SSAT: Statistical Sports Analysis Toolkit
Project description
SSAT: Statistical Sports Analysis Toolkit
SSAT is a Python package implementing statistical models for sports analytics. The package provides a collection of frequentist and Bayesian statistical models for analyzing and predicting sports match outcomes.
Key Features
-
Multiple Statistical Models:
- Frequentist Models:
- Bradley-Terry Model: Paired comparison model for team rankings
- TOOR (Team Offense-Offense Rating): Offensive performance analysis
- GSSD (Goal Scoring Statistical Distribution): Goal distribution modeling
- ZSD (Zero-Score Distribution): Special case handling for 0-0 outcomes
- PRP (Possession-based Rating Process): Team rating based on possession metrics
- Poisson Model: Classic goal-scoring probability distribution
- Bayesian Models:
- Bayesian Poisson: Probabilistic goal-scoring model with team attack/defense capabilities
- Negative Binomial: Overdispersed goal-scoring model for higher variance
- Zero-Inflated Negative Binomial: Handles excess zeros in low-scoring matches
- Skellam: Direct modeling of goal differences
- Zero-Inflated Skellam: Enhanced modeling of draws and low-scoring games
- Frequentist Models:
-
Data Processing: Integrated with flashscore-scraper for automated data collection
-
Visualization: Comprehensive plotting utilities for model analysis
-
Model Comparison: Tools for comparing predictions across different models
Installation
pip install ssat
For full functionality including all optional dependencies:
pip install ssat[all]
Dependencies
- Core: numpy, pandas, scipy
- Optional:
- Development: ipykernel, ipywidgets, jupyter
- Visualization: matplotlib, seaborn
- Data Collection: flashscore-scraper, requests, beautifulsoup4
- Machine Learning: scikit-learn, statsmodels
- Bayesian (planned): arviz, cmdstanpy
Quick Start
import pandas as pd
from ssat.frequentist import BradleyTerry, Poisson
# Load data
df = pd.read_pickle("ssat/data/sample_handball_data.pkl")
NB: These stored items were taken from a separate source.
-- ==== Sys2Proof/Machine/Token.lean ====
section
/-! DEFINITION. The Token partition: graphs, actors and channels, the placing, holding, discarding and ending of firings, and
RESUME and ABORT of actors and graphs (R319-R325, R502, R507-R512, R525). -/

namespace Sys2Proof.Machine

open Reg

def State.setToken (s : State) (f : Token → Token) : State := s.setEng fun e => { e with token := f e.token }

/-- Graph k: 64 × tenant + number. -/
def State.graph? (s : State) (k : Nat) : Option Graph := spGet (fun _ => none) s.eng.token.graphs k

def State.setGraph (s : State) (k : Nat) (g : Option Graph) : State :=
  s.setToken fun x => { x with graphs := spPut (fun _ => none) x.graphs k g }

/-! ### Actor headers (R319, R324) -/

def Actor.u (a : Actor) (off n : Nat) : Nat := leAt a.header off n

/-- N_IN and N_OUT, at most 8 channels each. -/
def Actor.nIn (a : Actor) : Nat := min (a.u 2 1) 8

def Actor.nOut (a : Actor) : Nat := min (a.u 3 1) 8

/-- IN[i] and OUT[o]: channel and count. -/
def Actor.input (a : Actor) (i : Nat) : Nat × Nat := (a.u (8 + 3 * i) 2 % 4096, a.u (10 + 3 * i) 1)

def Actor.output (a : Actor) (o : Nat) : Nat × Nat := (a.u (32 + 3 * o) 2 % 4096, a.u (34 + 3 * o) 1)

/-- FLAGS.LACE. -/
def Actor.lace (a : Actor) : Bool := a.u 56 1 % 2 == 1

/-- The channels of one side agree with the graph: `who` is the channel's actor on that side. -/
def portsOk (g : Graph) (n : Nat) (port : Nat → Nat × Nat) (who : Chan → Nat) (i : Nat) : Bool :=
  (List.range n).all fun k =>
    match g.chans[(port k).1]? with
    | some c => who c == i && decide (1 ≤ (port k).2 ∧ (port k).2 ≤ c.cap)
    | none => false

/-- R324: actor i may fire on a hoop of its kind. -/
def actorOk (g : Graph) (i : Nat) (a : Actor) (lace : Bool) : Bool :=
  a.fault == 0 && a.u 0 1 == 1 && decide (a.u 1 1 ≤ 3 ∧ a.u 2 1 ≤ 8 ∧ a.u 3 1 ≤ 8 ∧ 1 ≤ a.u 4 2 ∧ a.u 4 2 ≤ 32768 ∧ a.u 6 2 ≤ 16384) &&
    portsOk g a.nIn a.input (·.cons) i && portsOk g a.nOut a.output (·.prod) i &&
    a.lace == lace && !(a.lace && decide (16384 < a.u 4 2))

/-! ### Readiness (R322) -/

def Chan.avail (c : Chan) : Nat := c.pub - c.taken

def Chan.credits (c : Chan) : Nat := c.cap - (c.pub - c.rel) - c.res

/-- An actor may fire: its tokens and credits are there. One whose header fails is placed, to be found out (R324). -/
def mayFire (g : Graph) (i : Nat) (a : Actor) : Bool :=
  a.st == .ready && (!actorOk g i a a.lace ||
    ((List.range a.nIn).all (fun k => ((g.chans[(a.input k).1]?).map fun c => decide ((a.input k).2 ≤ c.avail)).getD false) &&
     (List.range a.nOut).all fun k => ((g.chans[(a.output k).1]?).map fun c => decide ((a.output k).2 ≤ c.credits)).getD false))

/-- Note since when each actor of a graph has been ready. -/
def Graph.refresh (g : Graph) (ord : Nat) : Graph :=
  { g with actors := g.actors.mapIdx fun i a =>
      { a with since := if mayFire g i a then some (a.since.getD ord) else none } }

/-- Put a graph back after its channels or actors have changed. -/
def State.putGraph (s : State) (k : Nat) (g : Graph) : State :=
  (s.setGraph k (some (g.refresh s.eng.token.ord))).setToken fun x => { x with ord := x.ord + 1 }

def Graph.modActor (g : Graph) (i : Nat) (f : Actor → Actor) : Graph :=
  match g.actors[i]? with
  | some a => { g with actors := listSet g.actors i (f a) }
  | none => g

def Graph.modChan (g : Graph) (c : Nat) (f : Chan → Chan) : Graph :=
  match g.chans[c]? with
  | some x => { g with chans := listSet g.chans c (f x) }
  | none => g

/-! ### Notices (R511) -/

/-- The NOTICE record of a held firing or actor. -/
def State.actNotice (s : State) (k hoop actor bundle code : Nat) : State :=
  match s.graph? k with
  | some g => s.notice g.cmd code (k % 64 + hoop * 2 ^ 8 + actor * 2 ^ 16 + bundle * 2 ^ 32)
  | none => s

/-! ### Firings -/

/-- Hold the tokens of an input and reserve the places of an output. -/
def Graph.hold (g : Graph) (p : Nat × Nat) : Graph × Port :=
  match g.chans[p.1]? with
  | some c => (g.modChan p.1 fun c => { c with taken := c.taken + p.2 }, ⟨p.1, c.taken, p.2, 0, []⟩)
  | none => (g, ⟨p.1, 0, p.2, 0, []⟩)

def Graph.reserve (g : Graph) (p : Nat × Nat) : Graph × Port :=
  match g.chans[p.1]? with
  | some c => (g.modChan p.1 fun c => { c with res := c.res + p.2 }, ⟨p.1, c.pub + c.res, p.2, 0, []⟩)
  | none => (g, ⟨p.1, 0, p.2, 0, []⟩)

def Graph.ports (g : Graph) (f : Graph → Nat × Nat → Graph × Port) : List (Nat × Nat) → Graph × List Port
  | [] => (g, [])
  | p :: r =>
    let (g1, x) := f g p
    let (g2, xs) := g1.ports f r
    (g2, x :: xs)

/-- The commit that is pending changes the role of hoop h (R245). -/
def State.roleChanges (s : State) (h : Nat) : Bool :=
  match s.track.commit with
  | some c => c.units.testBit 3 && s.track.staged.any fun x => x.kind == 3 && x.gen == c.gen && roleIn x.bytes h != roleIn s.pmap h
  | none => false

/-- Hoop h may take a firing (R245, R357, R373). -/
def State.hoopFree (s : State) (h : Nat) : Bool :=
  s.role h == 2 && (s.hoop h).firing.isNone && !s.roleChanges h &&
    (decide (h < 32) || (!s.is (TE_LACE_CTL_LOAD (h - 32)) && !s.is (TE_LACE_CTL_SAVE (h - 32))))

/-- A ready actor: graph key, actor index, its lane, since when. -/
structure Cand where
  key : Nat
  actor : Nat
  lane : Nat
  since : Nat
deriving DecidableEq, Repr

/-- The ready actors that may run on hoop h (R322, R355). -/
def State.cands (s : State) (h : Nat) : List Cand :=
  s.eng.token.graphs.flatMap fun p => match p.2 with
    | none => []
    | some g =>
      if g.ending || (decide (32 ≤ h) && s.get (TE_LACE_CTL_TENANT (h - 32)) != p.1 / 64) then []
      else (g.actors.zipIdx).filterMap fun (a, i) =>
        if a.lace == decide (32 ≤ h) then a.since.map fun t => ⟨p.1, i, a.u 1 1 % 4, t⟩ else none

/-- The order of R507; `lanes` is false for every sixteenth placement. -/
def Cand.before (lanes : Bool) (a b : Cand) : Bool :=
  let k (c : Cand) := ((if lanes then c.lane else 0, c.since), (c.key % 64 * 8 + c.key / 64, c.actor))
  let lt (x y : Nat × Nat) := decide (x.1 < y.1 ∨ (x.1 = y.1 ∧ x.2 < y.2))
  lt (k a).1 (k b).1 || ((k a).1 == (k b).1 && lt (k a).2 (k b).2)

/-- The actor that hoop h takes next. -/
def State.choose (s : State) (h : Nat) : Option Cand :=
  let lanes := ((s.hoop h).placed + 1) % 16 != 0
  (s.cands h).foldl (fun b c => match b with
    | some x => if c.before lanes x then some c else some x
    | none => some c) none

/-- The current turn. -/
def State.curTurn (s : State) : Nat := if s.turnsRun then s.hg.nextTurn - 1 else 0

/-- The offsets of a hoop's data area that R325 zeroes: 5 MiB, or 2 MiB in a Lace Hoop. -/
def dataBytes (h : Nat) : Nat := if h < 32 then 5 * 2 ^ 20 else 2 ^ 21

/-- A firing of actor i of graph k starts on hoop h (R306, R322, R325). -/
def State.fire (s : State) (h k i : Nat) (g : Graph) (a : Actor) : State :=
  let (g1, ins) := g.ports Graph.hold ((List.range a.nIn).map a.input)
  let (g2, outs) := g1.ports Graph.reserve ((List.range a.nOut).map a.output)
  let g3 := g2.modActor i fun a => { a with st := .firing, firings := a.firings + 1 }
  let x := s.hoop h
  let kept := decide (x.lastTenant = some (k / 64) ∨ x.lastTenant = none)
  let sram := if kept then x.sram else x.sram.filter fun p => dataBytes h ≤ p.1
  let bad := if kept then x.sramBad else x.sramBad.filter fun p => dataBytes h ≤ 8 * p.1
  let y : Hoop := { x with
    r := x.r.fresh, snap := none, leave := {}, stuck := [], defer := false, sram := sram, sramBad := bad, st := .running, pc := 0,
    firing := some ⟨k, i, s.curTurn, ins, outs, (s.reg TK_CONFIG_GEN).toNat⟩, stall := .none, wit := [], witSaid := false, lastTenant := some (k / 64),
    placed := x.placed + 1 }
  (s.setHoop h y).putGraph k g3

/-- An actor is held without a firing (R509, R511). -/
def State.holdActor (s : State) (k i code : Nat) : State :=
  match s.graph? k with
  | some g => (s.putGraph k (g.modActor i fun a => { a with st := .held })).actNotice k 0xFF i 0 code
  | none => s

/-- FIRING_PLACE (R324, R507). -/
def State.place (s : State) (h : Nat) : State :=
  let first := fun l => s.hoopFree l && (s.choose l).isSome
  if !first h || (firstIdx first h).isSome then s
  else match s.choose h with
    | none => s
    | some c => match s.graph? c.key with
      | none => s
      | some g => match g.actors[c.actor]? with
        | none => s
        | some a =>
          if actorOk g c.actor a (decide (32 ≤ h)) then s.fire h c.key c.actor g a
          else if a.fault ≠ 0 then s.holdActor c.key c.actor a.fault
          else (s.report 0x4011 (fireIid h)).holdActor c.key c.actor 0x4011

/-- Hoop h has no firing any longer. -/
def State.idleHoop (s : State) (h : Nat) : State :=
  s.modHoop h fun x => { x with st := .idle, firing := none, stall := .none, snap := none, leave := {}, stuck := [], defer := false }

/-- The commands that wait for the end of a graph complete. -/
def State.graphGone (s : State) (k : Nat) : List TkCmd → State
  | [] => s
  | c :: r => (s.complete c 0 0).graphGone k r

/-- The target of a RESUME or an ABORT of an actor or a graph. -/
def TkCmd.graphKey (c : TkCmd) : Nat := c.tenant.getD 8 * 64 + c.u 20 1

/-- A graph that ends is freed when none of its firings remains (R512). -/
def State.freeGraph (s : State) (k : Nat) : State :=
  match s.graph? k with
  | some g =>
    if g.ending && !((List.range 36).any fun h => ((s.hoop h).firing.map fun f => f.graph == k).getD false) then
      (s.setGraph k none).graphGone k
        (s.track.store.filter fun c => isOp 0x31 c && c.u 16 1 == 2 && c.phase == .running && c.graphKey == k)
    else s
  | none => s

/-- R510: what a discarded firing held and reserved goes back. -/
def Graph.undo (g : Graph) (f : Firing) : Graph :=
  let g1 := f.ins.foldl (fun g p => g.modChan p.ch fun c => { c with taken := c.taken - (p.count - p.gone) }) g
  f.outs.foldl (fun g p => g.modChan p.ch fun c => { c with res := c.res - (p.count - p.gone) }) g1

/-- Discard the firing of hoop h; its actor is then in state `st` (R510). -/
def State.discard (s : State) (h : Nat) (st : ActSt) : State :=
  match (s.hoop h).firing with
  | none => s
  | some f => match s.graph? f.graph with
    | none => s.idleHoop h
    | some g => ((s.idleHoop h).putGraph f.graph ((g.undo f).modActor f.actor fun a => { a with st := st })).freeGraph f.graph

/-- A non-restartable fault of the firing on hoop h (R509, R511). -/
def State.killFiring (s : State) (h code : Nat) : State :=
  match (s.hoop h).firing with
  | none => s
  | some f => (s.discard h .held).actNotice f.graph 0xFF f.actor 0 code

/-- A restartable fault of the firing on hoop h (R509, R511); in a graph that ends, the ABORT wins (R525). -/
def State.holdFiring (s : State) (h code : Nat) : State :=
  match (s.hoop h).firing with
  | none => s
  | some f =>
    if ((s.graph? f.graph).map (·.ending)).getD false then s.discard h .dead
    else (s.modHoop h fun x => { x with stall := .held code }).actNotice f.graph h f.actor (s.hoop h).pc code

/-- The place of token n of a channel, and its bytes (R321). -/
def Chan.slot (c : Chan) (n : Nat) : Nat := c.ring + 64 * c.units * (n % max c.cap 1)

def Chan.bytes (c : Chan) : Nat := 64 * c.units

/-- The tokens that CTL.END publishes take the next places in index order (R323). From the first index that was not sent on, the
spec does not say what those places then hold. -/
def State.gapFill (s : State) (h : Nat) (f : Firing) (g : Graph) : State :=
  f.outs.foldl (fun s p => match g.chans[p.ch]? with
    | none => s
    | some c =>
      let n := (p.sent.filter fun t => decide (p.gone ≤ t)).length
      let gap (j : Nat) := (List.range (j + 1)).any fun i => !p.sent.contains (p.gone + i)
      ((List.range n).filter gap).foldl (fun s j =>
        (s.took.tenantWrite (fireIid h) (f.graph / 64) (c.slot (p.first + p.gone + j)) (leBytes c.bytes s.free) {}).1) s) s

/-- CTL.END of a firing (R323). -/
def State.endFiring (s : State) (h : Nat) : State :=
  match (s.hoop h).firing with
  | none => s
  | some f => match s.graph? f.graph with
    | none => s.idleHoop h
    | some g =>
      let g1 := f.ins.foldl (fun g p => g.modChan p.ch fun c => { c with rel := c.rel + (p.count - p.gone) }) g
      let g2 := f.outs.foldl (fun g p => g.modChan p.ch fun c =>
        { c with pub := c.pub + (p.sent.filter fun t => decide (p.gone ≤ t)).length, res := c.res - (p.count - p.gone) }) g1
      (((s.gapFill h f g).idleHoop h).putGraph f.graph (g2.modActor f.actor fun a => { a with st := .ready })).freeGraph f.graph

/-! ### LAUNCH_ACTORS (R502, R321) -/

/-- A channel of the channel table. -/
def chanOf (b : List Byte) : Chan :=
  { ring := leAt b 0 6, cap := leAt b 6 2, units := leAt b 8 2, prod := leAt b 10 2, cons := leAt b 12 2, pub := leAt b 14 2 }

/-- Cut a table into entries of `n` bytes. -/
def entries (b : List Byte) (n count : Nat) : List (List Byte) := (List.range count).map fun i => (b.drop (n * i)).take n

/-- Read the actors' headers (log entry 19): one that cannot be read carries the fault of its first placement. -/
def State.readActors (s : State) (iid t : Nat) : List Nat → State × List Actor
  | [] => (s, [])
  | va :: r =>
    let (s1, x) := s.tenantRead iid t va 64 {}
    let fault := x.fault.getD (if x.poison then 0x5010 else 0)
    let (s2, as) := s1.readActors iid t r
    (s2, { va := va, header := x.bytes, fault := fault } :: as)

/-- Actors and channels across all live graphs. -/
def State.actorCount (s : State) : Nat × Nat :=
  s.eng.token.graphs.foldl (fun n p => match p.2 with
    | some g => (n.1 + g.actors.length, n.2 + g.chans.length)
    | none => n) (0, 0)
X = df[["home_team", "away_team"]]
Z = df[["home_goals", "away_goals"]]
y = df["spread"]
# Initialize and fit models
bt_model = BradleyTerry()
poisson_model = Poisson()
# Fit models
bt_model.fit(X, y, Z)
poisson_model.fit(X, y, Z)
# Make predictions
bt_predictions = bt_model.predict(X)
poisson_predictions = poisson_model.predict(X)
# Predict probabilities
bt_probas = bt_model.predict_proba(X, Z, point_spread=0, include_draw=True)
poisson_probas = poisson_model.predict_proba(X, Z, point_spread=0, include_draw=True)
Bayesian Models
SSAT's Bayesian models provide probabilistic predictions with uncertainty quantification. These models use MCMC sampling via Stan to estimate team strengths and predict match outcomes.
Available Models
-
Bayesian Poisson
from ssat.bayesian import Poisson model = Poisson() model.fit(X) # X contains [home_team, away_team, home_goals, away_goals] # Make predictions predictions = model.predict(new_matches) probabilities = model.predict_proba(new_matches, point_spread=0) # Visualize team strengths model.plot_team_stats()
-
Negative Binomial
from ssat.bayesian import NegBinom model = NegBinom() model.fit(X)
Better suited for matches with higher scoring variance.
-
Zero-Inflated Models
from ssat.bayesian import NegBinomZero, SkellamZero model = NegBinomZero() # or SkellamZero() model.fit(X)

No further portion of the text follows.